The recommended formula for making the emulsion is soy protein isolate, vegetable oil, and water, in the ratio of 1:4:5. Don`t confuse soy protein isolate with soy protein concentrate. The emulsion will not work using SPC which is only about 70% protein as opposed to about 90% found in SPI (soy protein isolate) which may be found in health food stores.

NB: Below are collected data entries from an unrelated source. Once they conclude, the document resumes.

-- ==== Sys2Proof/Machine/Operands.lean ====
section
/-! DEFINITION. The operands of the execute path: immediates (30_encoding R81-R90), the effective address
(20_memory R50) and the targets of branches and jumps (42_control_transfer R160, R168, R169). -/

namespace Sys2Proof.Machine

/-- The execute immediate of ADDI, SLTI, SLTIU, XORI, ORI and ANDI: the I-immediate AND 0x1F, zero-extended (R88). -/
def imm5 (imm : BitVec 12) : Word := (imm.extractLsb' 0 5).setWidth 32

/-- `ea = to32(x[rs1] + imm)`, imm the signed 12-bit immediate of LOAD or STORE (R50, R81, R82). -/
def effAddr (s : State) (rs1 : RegIdx) (imm : BitVec 12) : Word := s.readReg rs1 + imm.signExtend 32

/-- immB_exec of the assembled field b_raw, by the reading in force (R85). -/
def immBExec (reading : BranchImmExec) (b : BitVec 13) : Int :=
  match reading with
  | .subAt11 => if b.getLsbD 11 then (b.toNat : Int) - 4096 else b.toNat
  | .sext12 => (b.extractLsb' 0 12).toInt
  | .orAt11 => if b.getLsbD 11 then (b.extractLsb' 0 12).toInt else b.toNat

/-- The computed target of a BRANCH, `to32(pc + immB_exec)` (R160). -/
def branchTarget (s : State) (off : BitVec 13) : Word :=
  s.pc + BitVec.ofInt 32 (immBExec s.params.branchImmExec off)

/-- `t AND 0xFFFFFFFE`: bit 0 cleared (R168, R169). -/
def clearBit0 (t : Word) : Word := t &&& 0xFFFFFFFE#32

/-- The target of JALR (R168). -/
def jalrTarget (s : State) (rs1 : RegIdx) (imm : BitVec 12) : Word :=
  clearBit0 (s.readReg rs1 + imm.signExtend 32)

/-- The target of JAL (R169). -/
def jalTarget (s : State) (off : BitVec 21) : Word := clearBit0 (s.pc + off.signExtend 32)

/-- `immU << 12` (R86). -/
def upperImm (imm : BitVec 20) : Word := imm ++ 0#12

/-- The register shift amount `x[rs2][4:0]` (R214). -/
def shiftAmount (b : Word) : Nat := (b.extractLsb' 0 5).toNat

end Sys2Proof.Machine
end

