-- ==== Sys2Proof/Machine/Jump.lean ====
section
/-! DEFINITION. JALR and JAL (42_control_transfer R168, R169). -/

namespace Sys2Proof.Machine

/-- What both jumps do: x[rd] <- pc + 4, npc <- target; the result value is the link (R127). The target was computed
from the registers before the write (R123). -/
def jumpTo (rd : RegIdx) (target : Word) (s : State) : Host.Outcome State Fault Refusal :=
  .next ((s.writeReg rd s.nextPc).retire target (.value s.nextPc))

/-- JALR, whatever its funct3 (R168, R93). -/
def jalrClass (rd rs1 : RegIdx) (imm : BitVec 12) (s : State) : Host.Outcome State Fault Refusal :=
  jumpTo rd (jalrTarget s rs1 imm) s

/-- JALR (R168). -/
def execJalr (rd rs1 : RegIdx) (imm : BitVec 12) (s : State) : Host.Outcome State Fault Refusal := jalrClass rd rs1 imm s
/-- JALR.f3_001 (R168). -/
def execJalr001 (rd rs1 : RegIdx) (imm : BitVec 12) (s : State) : Host.Outcome State Fault Refusal := jalrClass rd rs1 imm s
/-- JALR.f3_010 (R168). -/
def execJalr010 (rd rs1 : RegIdx) (imm : BitVec 12) (s : State) : Host.Outcome State Fault Refusal := jalrClass rd rs1 imm s
/-- JALR.f3_011 (R168). -/
def execJalr011 (rd rs1 : RegIdx) (imm : BitVec 12) (s : State) : Host.Outcome State Fault Refusal := jalrClass rd rs1 imm s
/-- JALR.f3_100 (R168). -/
def execJalr100 (rd rs1 : RegIdx) (imm : BitVec 12) (s : State) : Host.Outcome State Fault Refusal := jalrClass rd rs1 imm s
/-- JALR.f3_101 (R168). -/
def execJalr101 (rd rs1 : RegIdx) (imm : BitVec 12) (s : State) : Host.Outcome State Fault Refusal := jalrClass rd rs1 imm s
/-- JALR.f3_110 (R168). -/
def execJalr110 (rd rs1 : RegIdx) (imm : BitVec 12) (s : State) : Host.Outcome State Fault Refusal := jalrClass rd rs1 imm s
/-- JALR.f3_111 (R168). -/
def execJalr111 (rd rs1 : RegIdx) (imm : BitVec 12) (s : State) : Host.Outcome State Fault Refusal := jalrClass rd rs1 imm s
/-- JAL (R169). -/
def execJal (rd : RegIdx) (off : BitVec 21) (s : State) : Host.Outcome State Fault Refusal := jumpTo rd (jalTarget s off) s

end Sys2Proof.Machine
end

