/-- SLLI, SRLI and SRAI: multiplication by 2^shamt modulo 2^32, and the unsigned and the signed floor division by it
(R197-R199). -/
def Obligations.ImmediateShiftResults : Prop :=
  ∀ (s : State) (rd rs1 : RegIdx) (shamt : BitVec 5),
    (∃ t, exec (.slli rd rs1 shamt) s = .next t ∧
      Computed rd (BitVec.ofNat 32 ((s.readReg rs1).toNat * 2 ^ shamt.toNat)) (BitVec.ofNat 32 (s.pc.toNat + 4)) s t) ∧
    (∃ t, exec (.srli rd rs1 shamt) s = .next t ∧
      Computed rd (BitVec.ofNat 32 ((s.readReg rs1).toNat / 2 ^ shamt.toNat)) (BitVec.ofNat 32 (s.pc.toNat + 4)) s t) ∧
    (∃ t, exec (.srai rd rs1 shamt) s = .next t ∧
      Computed rd (BitVec.ofInt 32 ((s.readReg rs1).toInt / 2 ^ shamt.toNat)) (BitVec.ofNat 32 (s.pc.toNat + 4)) s t)

/-- ADD and SUB, modulo 2^32 (R201-R203). -/
def Obligations.AddAndSubResults : Prop :=
  ∀ (s : State) (rd rs1 rs2 : RegIdx),
    (∃ t, exec (.add rd rs1 rs2) s = .next t ∧
      Computed rd (BitVec.ofNat 32 ((s.readReg rs1).toNat + (s.readReg rs2).toNat))
        (BitVec.ofNat 32 (s.pc.toNat + 4)) s t) ∧
    (∃ t, exec (.sub rd rs1 rs2) s = .next t ∧
      Computed rd (BitVec.ofInt 32 ((s.readReg rs1).toNat - (s.readReg rs2).toNat : Int))
        (BitVec.ofNat 32 (s.pc.toNat + 4)) s t)

/-- SLT compares signed, SLTU unsigned; both write 1 or 0 (R205, R206). -/
def Obligations.CompareResults : Prop :=
  ∀ (s : State) (rd rs1 rs2 : RegIdx),
    (∃ t, exec (.slt rd rs1 rs2) s = .next t ∧
      Computed rd (if (s.readReg rs1).toInt < (s.readReg rs2).toInt then 1#32 else 0#32)
        (BitVec.ofNat 32 (s.pc.toNat + 4)) s t) ∧
    (∃ t, exec (.sltu rd rs1 rs2) s = .next t ∧
      Computed rd (if (s.readReg rs1).toNat < (s.readReg rs2).toNat then 1#32 else 0#32)
        (BitVec.ofNat 32 (s.pc.toNat + 4)) s t)

/-- XOR, OR and AND, bit by bit (R207, R210, R211). -/
def Obligations.LogicResults : Prop :=
  ∀ (s : State) (rd rs1 rs2 : RegIdx),
    (∃ t v, exec (.xor rd rs1 rs2) s = .next t ∧
      (∀ k : Nat, v.getLsbD k = ((s.readReg rs1).getLsbD k ^^ (s.readReg rs2).getLsbD k)) ∧
      Computed rd v (BitVec.ofNat 32 (s.pc.toNat + 4)) s t) ∧
    (∃ t v, exec (.or rd rs1 rs2) s = .next t ∧
      (∀ k : Nat, v.getLsbD k = ((s.readReg rs1).getLsbD k || (s.readReg rs2).getLsbD k)) ∧
      Computed rd v (BitVec.ofNat 32 (s.pc.toNat + 4)) s t) ∧
    (∃ t v, exec (.and rd rs1 rs2) s = .next t ∧
      (∀ k : Nat, v.getLsbD k = ((s.readReg rs1).getLsbD k && (s.readReg rs2).getLsbD k)) ∧
      Computed rd v (BitVec.ofNat 32 (s.pc.toNat + 4)) s t)

/-- SLL, SRL and SRA shift by x[rs2][4:0], that is by x[rs2] modulo 32 (R204, R208, R209, R214). It rests on the
spec's decision D32 (log 11). -/
def Obligations.RegisterShiftResults : Prop :=
  ∀ (s : State) (rd rs1 rs2 : RegIdx),
    (∃ t, exec (.sll rd rs1 rs2) s = .next t ∧
      Computed rd (BitVec.ofNat 32 ((s.readReg rs1).toNat * 2 ^ ((s.readReg rs2).toNat % 32)))
        (BitVec.ofNat 32 (s.pc.toNat + 4)) s t) ∧
    (∃ t, exec (.srl rd rs1 rs2) s = .next t ∧
      Computed rd (BitVec.ofNat 32 ((s.readReg rs1).toNat / 2 ^ ((s.readReg rs2).toNat % 32)))
        (BitVec.ofNat 32 (s.pc.toNat + 4)) s t) ∧
    (∃ t, exec (.sra rd rs1 rs2) s = .next t ∧
      Computed rd (BitVec.ofInt 32 ((s.readReg rs1).toInt / 2 ^ ((s.readReg rs2).toNat % 32)))
        (BitVec.ofNat 32 (s.pc.toNat + 4)) s t)

/-! ## SYSTEM and semihosting -/

/-- ECALL is a no-op that advances the pc, whatever its rd and rs1 fields: "ECALL is not a trap" (R231). -/
def Obligations.EcallOnlyAdvances : Prop :=
  ∀ (s : State) (rd rs1 : RegIdx), ∃ t, exec (.ecall rd rs1) s = .next t ∧ SameRegisters s t ∧ SameMemory s t ∧
    Retired (BitVec.ofNat 32 (s.pc.toNat + 4)) .noValue s t

/-- An EBREAK that makes no semihosting request 4 or 6 (semihosting disabled, or the word not exactly 0x00100073, or
another a0) advances the pc, halts, and results in the Break marker; nothing is emitted (R232, R233, R236). It rests
on the spec's decisions D14, D22, D26. -/
def Obligations.EbreakHalts : Prop :=
  ∀ (s : State) (rd rs1 : RegIdx),
    ¬ (s.params.semihostEnabled = true ∧ rd = 0#5 ∧ rs1 = 0#5 ∧ (s.readReg 10#5 = 4#32 ∨ s.readReg 10#5 = 6#32)) →
    ∃ t, exec (.ebreak rd rs1) s = .next t ∧ SameRegisters s t ∧ SameMemory s t ∧
      t.pc = BitVec.ofNat 32 (s.pc.toNat + 4) ∧ t.halted = true ∧ t.params = s.params ∧
      t.port = { s.port with trace := s.port.trace ++ [.breakMark] }

/-- Semihosting request 4 emits exactly the byte a1 AND 0xFF on `out`, and the EBREAK halts all the same (R232,
R234). It rests on the spec's decisions D22, D26. -/
def Obligations.SemihostWritesCharacter : Prop :=
  ∀ s : State, s.params.semihostEnabled = true → s.readReg 10#5 = 4#32 →
    ∃ t, exec (.ebreak 0#5 0#5) s = .next t ∧ SameRegisters s t ∧ SameMemory s t ∧
      t.pc = BitVec.ofNat 32 (s.pc.toNat + 4) ∧ t.halted = true ∧ t.params = s.params ∧
      t.port = { s.port with
        out := s.port.out ++ [BitVec.ofNat 8 ((s.readReg 11#5).toNat % 256)]
        trace := s.port.trace ++ [.breakMark] }

/-- Semihosting request 6 emits the bytes of Memory from a1 up to, not including, the first zero byte, the address
incremented modulo 2^32, and the EBREAK halts all the same (R232, R235). It rests on the spec's decisions D22, D26. -/
def Obligations.SemihostWritesString : Prop :=
  ∀ (s : State) (bs : List Byte), s.params.legal → s.params.semihostEnabled = true → s.readReg 10#5 = 6#32 →
    (∀ k : Nat, k ≤ bs.length → ((s.readReg 11#5).toNat + k) % 2 ^ 32 < s.params.memSize ∧
      readByte s.mem (((s.readReg 11#5).toNat + k) % 2 ^ 32) = bs.getD k 0#8) →
    (∀ b ∈ bs, b ≠ 0#8) →
    ∃ t, exec (.ebreak 0#5 0#5) s = .next t ∧ SameRegisters s t ∧ SameMemory s t ∧
      t.pc = BitVec.ofNat 32 (s.pc.toNat + 4) ∧ t.halted = true ∧ t.params = s.params ∧
      t.port = { s.port with
        out := s.port.out ++ bs
        trace := s.port.trace ++ [.breakMark] }

/-- A semihosting string that reaches the first byte outside Memory, at a1 + n, with no zero byte before it ends the
step with AddressFault(semihost, a1 + n, 1): the bytes emitted stay, the pc has advanced, `halted` is as before, and
registers and Memory are unchanged (R235, R252). It rests on the spec's decision D22. -/
def Obligations.SemihostStringFaultKeepsItsBytes : Prop :=
  ∀ (s : State) (bs : List Byte), s.params.legal → s.params.semihostEnabled = true → s.readReg 10#5 = 6#32 →
    (∀ k : Nat, k < bs.length → (s.readReg 11#5).toNat + k < s.params.memSize ∧
      readByte s.mem ((s.readReg 11#5).toNat + k) = bs.getD k 0#8) →
    (∀ b ∈ bs, b ≠ 0#8) →
    s.params.memSize ≤ (s.readReg 11#5).toNat + bs.length → (s.readReg 11#5).toNat + bs.length < 2 ^ 32 →
    exec (.ebreak 0#5 0#5) s = .fault (.addressFault
      ⟨.semihost, BitVec.ofNat 32 ((s.readReg 11#5).toNat + bs.length), 1, s.pc⟩
      { s with pc := BitVec.ofNat 32 (s.pc.toNat + 4), port := { s.port with out := s.port.out ++ bs } })

/-- The model stops for an endless string only where the string is endless: memSize is 2^32 and no byte of Memory is
zero (derived from R235 and R46; the name of the stop is the model's, log 8). -/
def Obligations.EndlessStringOnlyInZeroFreeMemory : Prop :=
  ∀ (s : State) (i : Instr), s.params.legal → exec i s = .fault .stringNeverEnds →
    s.params.memSize = 2 ^ 32 ∧ ∀ a : Nat, a < 2 ^ 32 → readByte s.mem a ≠ 0#8

/-! ## What only some instructions do -/

/-- "Only STORE" changes Memory once it is loaded (20_memory R41). -/
def Obligations.OnlyStoreChangesMemory : Prop :=
  ∀ (s t : State) (a : Nat), step s = .next t → readByte t.mem a ≠ readByte s.mem a →
    classOf (wordAt s.mem s.pc.toNat) = .store

/-- The class of a word that writes a register is LOAD, JALR, JAL, LUI, AUIPC, OP_IMM or OP, and the register is its rd
field, never x0; "SYSTEM and unrecognized words write no register" (10_state R21, R22). -/
def Obligations.OnlyRdOfWritingClassesChanges : Prop :=
  ∀ (s t : State) (q : RegIdx), step s = .next t → t.readReg q ≠ s.readReg q →
    q = rdOf (wordAt s.mem s.pc.toNat) ∧ q ≠ 0#5 ∧
      classOf (wordAt s.mem s.pc.toNat) ∈ [.load, .jalr, .jal, .lui, .auipc, .opImm, .op]

/-- Only BRANCH, JAL and JALR redirect the pc: after any other word it is pc + 4, modulo 2^32 (10_state R24, R25;
40_execute_cycle R125). It rests on the spec's decision D3. -/
def Obligations.OnlyControlTransfersRedirectPc : Prop :=
  ∀ s t : State, step s = .next t → t.pc ≠ BitVec.ofNat 32 (s.pc.toNat + 4) →
    classOf (wordAt s.mem s.pc.toNat) ∈ [.branch, .jalr, .jal]
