/-- Two rows that share a word are one row. -/
theorem opcodeTable_row_unique {w : Word} {r q : OpcodeRow} (hr : r ∈ opcodeTable) (hq : q ∈ opcodeTable)
    (hrw : r.matchesWord w = true) (hqw : q.matchesWord w = true) : r = q := by
  by_contra hne
  have symm : Std.Symm fun r q : OpcodeRow => ∀ w, ¬ (r.matchesWord w = true ∧ q.matchesWord w = true) :=
    ⟨fun _ _ h w hw => h w hw.symm⟩
  exact opcodeRowsAreDisjoint.forall hr hq hne w ⟨hrw, hqw⟩

theorem opcodeTable_mnemonics_differ : (opcodeTable.map OpcodeRow.mnemonic).Nodup := by decide

open Laws in
/-- Every instruction's word is of the row with its mnemonic: `OwnRow`, for the 56 instructions at once. -/
theorem encode_ownRow (i : Instr) :
    ∃ r ∈ opcodeTable, r.mnemonic = i.mnemonic ∧ r.matchesWord (encode i) = true := by
  show OwnRow.Statement i
  cases i <;> simp only [OwnRow.lb, OwnRow.lh, OwnRow.lw, OwnRow.lbu, OwnRow.lhu, OwnRow.load011, OwnRow.load110,
    OwnRow.load111, OwnRow.sb, OwnRow.sh, OwnRow.sw, OwnRow.store011, OwnRow.store100, OwnRow.store101, OwnRow.store110,
    OwnRow.store111, OwnRow.beq, OwnRow.bne, OwnRow.blt, OwnRow.bge, OwnRow.bltu, OwnRow.bgeu, OwnRow.branch010,
    OwnRow.branch011, OwnRow.jalr, OwnRow.jalr001, OwnRow.jalr010, OwnRow.jalr011, OwnRow.jalr100, OwnRow.jalr101,
    OwnRow.jalr110, OwnRow.jalr111, OwnRow.jal, OwnRow.lui, OwnRow.auipc, OwnRow.addi, OwnRow.slti, OwnRow.sltiu,
    OwnRow.xori, OwnRow.ori, OwnRow.andi, OwnRow.slli, OwnRow.srli, OwnRow.srai, OwnRow.add, OwnRow.sub, OwnRow.sll,
    OwnRow.slt, OwnRow.sltu, OwnRow.xor, OwnRow.srl, OwnRow.sra, OwnRow.or, OwnRow.and, OwnRow.ecall, OwnRow.ebreak]

/-! ### Which words are rejected (R95, R96) -/

/-- The opcode is of no class, or its class leaves the other fields without a row (R91, R92, R94-R96). -/
def SelectsNothing (op : BitVec 7) (f3 : BitVec 3) (f7 : BitVec 7) (imm : BitVec 12) : Prop :=
  op ∉ [opLoad, opOpImm, opAuipc, opStore, opOp, opLui, opBranch, opJalr, opJal, opSystem] ∨
  (op = opOp ∧ ¬ (f7 = 0#7 ∨ (f7 = 0x20#7 ∧ f3 ∈ [0#3, 5#3]))) ∨
  (op = opOpImm ∧ f3 = 1#3 ∧ f7 ≠ 0#7) ∨
  (op = opOpImm ∧ f3 = 5#3 ∧ f7 ∉ [0#7, 0x20#7]) ∨
  (op = opSystem ∧ ¬ (f3 = 0#3 ∧ imm ∈ [0#12, 1#12]))

theorem decodeOp_error_iff (w : Word) : (∃ e, decodeOp w = .error e) ↔
    ¬ (funct7Of w = 0#7 ∨ (funct7Of w = 0x20#7 ∧ funct3Of w ∈ [0#3, 5#3])) := by
  unfold decodeOp
  repeat' split
  all_goals simp [*]

theorem decodeOpImm_error_iff (w : Word) : (∃ e, decodeOpImm w = .error e) ↔
    (funct3Of w = 1#3 ∧ funct7Of w ≠ 0#7) ∨ (funct3Of w = 5#3 ∧ funct7Of w ∉ [0#7, 0x20#7]) := by
  unfold decodeOpImm
  repeat' split
  all_goals simp [*]

theorem decodeSystem_error_iff (w : Word) : (∃ e, decodeSystem w = .error e) ↔
    ¬ (funct3Of w = 0#3 ∧ immIOf w ∈ [0#12, 1#12]) := by
  unfold decodeSystem
  repeat' split
  all_goals simp [*]
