/-- R132: in phase 3 EEOS always completes: the end-of-stream symbol has a code, whose bits it appends, the choice at the
root first; in the single-leaf tree there are none. -/
def Obligations.EeosWritesEndOfStreamCode : Prop :=
  ∀ s : State, s.Inv → s.err = 0 → s.ph = .coded →
    (s.codeAt 256).cv = true ∧
    ∃ bits, exec .eeos s = .next { s with
        bitOut := s.bitOut ++ bits, rspOut := s.rspOut ++ [⟨.ok, (s.codeAt 256).clen.setWidth 64⟩] } ∧
      bits.length = (s.codeAt 256).clen.toNat ∧
      (∀ i, i < bits.length → bits[i]? = some ((s.codeAt 256).cbits.getLsbD i)) ∧
      (s.root = 256 ↔ bits = [])

/-! ## The decoder -/

/-- R141: with `DT = 0` and a bit on the port, DSTEP reads it and follows the link: an internal node becomes the position,
the end-of-stream leaf ends the decoding, a byte's leaf is written out and the walk returns to the root. -/
def Obligations.DstepWalksOneLink : Prop :=
  ∀ (s : State) (b : Bool) (rest : List Bool), s.Inv → s.err = 0 → s.hasTree → s.dt = false → s.bitIn = b :: rest →
    let n := if b then (s.nodeAt s.cur.toNat).one else (s.nodeAt s.cur.toNat).zero
    (257 ≤ n.toNat → exec .dstep s = .next { s with
      bitIn := rest, cur := n, rspOut := s.rspOut ++ [⟨.ok, 0x000⟩] }) ∧
    (n = 256 → exec .dstep s = .next { s with
      bitIn := rest, cur := 256, dt := true, rspOut := s.rspOut ++ [⟨.ok, 0x200⟩] }) ∧
    (n.toNat ≤ 255 → exec .dstep s = .next { s with
      bitIn := rest, cur := s.root, byteOut := s.byteOut ++ [n.setWidth 8]
      rspOut := s.rspOut ++ [⟨.ok, 0x100 + n.setWidth 64⟩] })

/-- R141, R142: in the terminal state DSTEP and DECODE read no bit and change nothing; with `DT = 0` and no bit on the port
both raise `E_TRUNC`. -/
def Obligations.DecoderAtItsEnds : Prop :=
  ∀ s : State, s.err = 0 → s.hasTree →
    (s.dt = true → exec .dstep s = .next { s with rspOut := s.rspOut ++ [⟨.ok, 0x200⟩] } ∧
      exec .decode s = .next { s with rspOut := s.rspOut ++ [⟨.ok, 0⟩] }) ∧
    (s.dt = false → s.bitIn = [] →
      exec .dstep s = .next { s with
        err := 2, ecmd := encode .dstep, rspOut := s.rspOut ++ [⟨.fault .trunc, 0⟩] } ∧
      exec .decode s = .next { s with
        err := 2, ecmd := encode .decode, rspOut := s.rspOut ++ [⟨.fault .trunc, 0⟩] })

For some reason, people have been hesitant to make the emulsion at home for use in sausages although most of us have had it in store-bought and commercially processed sausage at one time or another. I don`t know why we are so diffident ... it contains ZERO cholesterol! It also has far less than half the calories compared to fat. For instance, one hundred grams of fat contains 900 calories. Yuk! One hundred grams of emulsion contains only 398 calories. And the stuff even tastes like fat with the texture and mouthfeel of the real thing.

How do we make it? Simple. Use a food processor. Measure out all three ingredients and have them ready. Chill the oil. Add the water and soy protein isolate and mix them together for about one minute until a shiny paste forms. Finally, blend in the chilled vegetable oil at a high speed until the emulsion forms in about two minutes. Refrigerate it in a glass container up to 5 days.

Best Wishes,

Posted: Sun Mar 18, 2012 06:07
by story28
CW, you are the best. I am definitely reading this one thoroughly twice. The only thing is, I have to do so in the morning. This shop is kickin' my arse with 21 hour days; just to keep up with the demand. It is nothing short of insane.

People are loving the CW "Old-World Craftsmanship" stamped on the bag though :smile:

Posted: Sun Mar 18, 2012 06:16
by Oxide
Chuckwagon wrote:
The recommended formula for making the emulsion is soy protein isolate, vegetable oil, and water, in the ratio of 1:4:5. Don`t confuse soy protein isolate with soy protein concentrate.

(a) can pea protein be substituted for soy bean protein? (Pea protein is organic, soy bean protein is GMO. GMO or not, soy beans may not be a good idea for protein.)

(b) anyone that is serious about making Italian food knows that olive oil and water will bind and make a creamy sauce like melted butter (fat) for pasta.

Your dissertation on 'fat' was excellent reading. I waited until everyone was out of the house so I could look like I knew what you were talking about. :mrgreen:

Btw, can you explain why chicken fat melts at 75 F, but chickens have a body temp of 102 F ???

Posted: Sun Mar 18, 2012 06:19
by Chuckwagon
This shop is kickin' my arse with 21 hour days; just to keep up with the demand. It is nothing short of insane.
Jason, my boy... if anyone can make that business succeed, it will be you and Carolina. Be sure to get enough rest each day and eat all your brocolli! :lol:

Yer ol' adopted dad,

Posted: Sun Mar 18, 2012 14:04
by ssorllih
Jason, Don't hesitate to hire some part time help. If just for clean up and stock storage. The logistics of running a busy shop must be very complex. Just a sign in the window for a stock boy/girl wanted will get you some help at minimum wage and a kid that will be pleased to have some work.
I am truly impressed with the response you are getting. Don't let it kill you.

Posted: Mon Mar 19, 2012 05:24
by story28
Thanks for the encouragement guys! I don't mean to spam up this great thread with my narcissism so I will just say that your support is very appreciated. It helped get me through our first Sunday.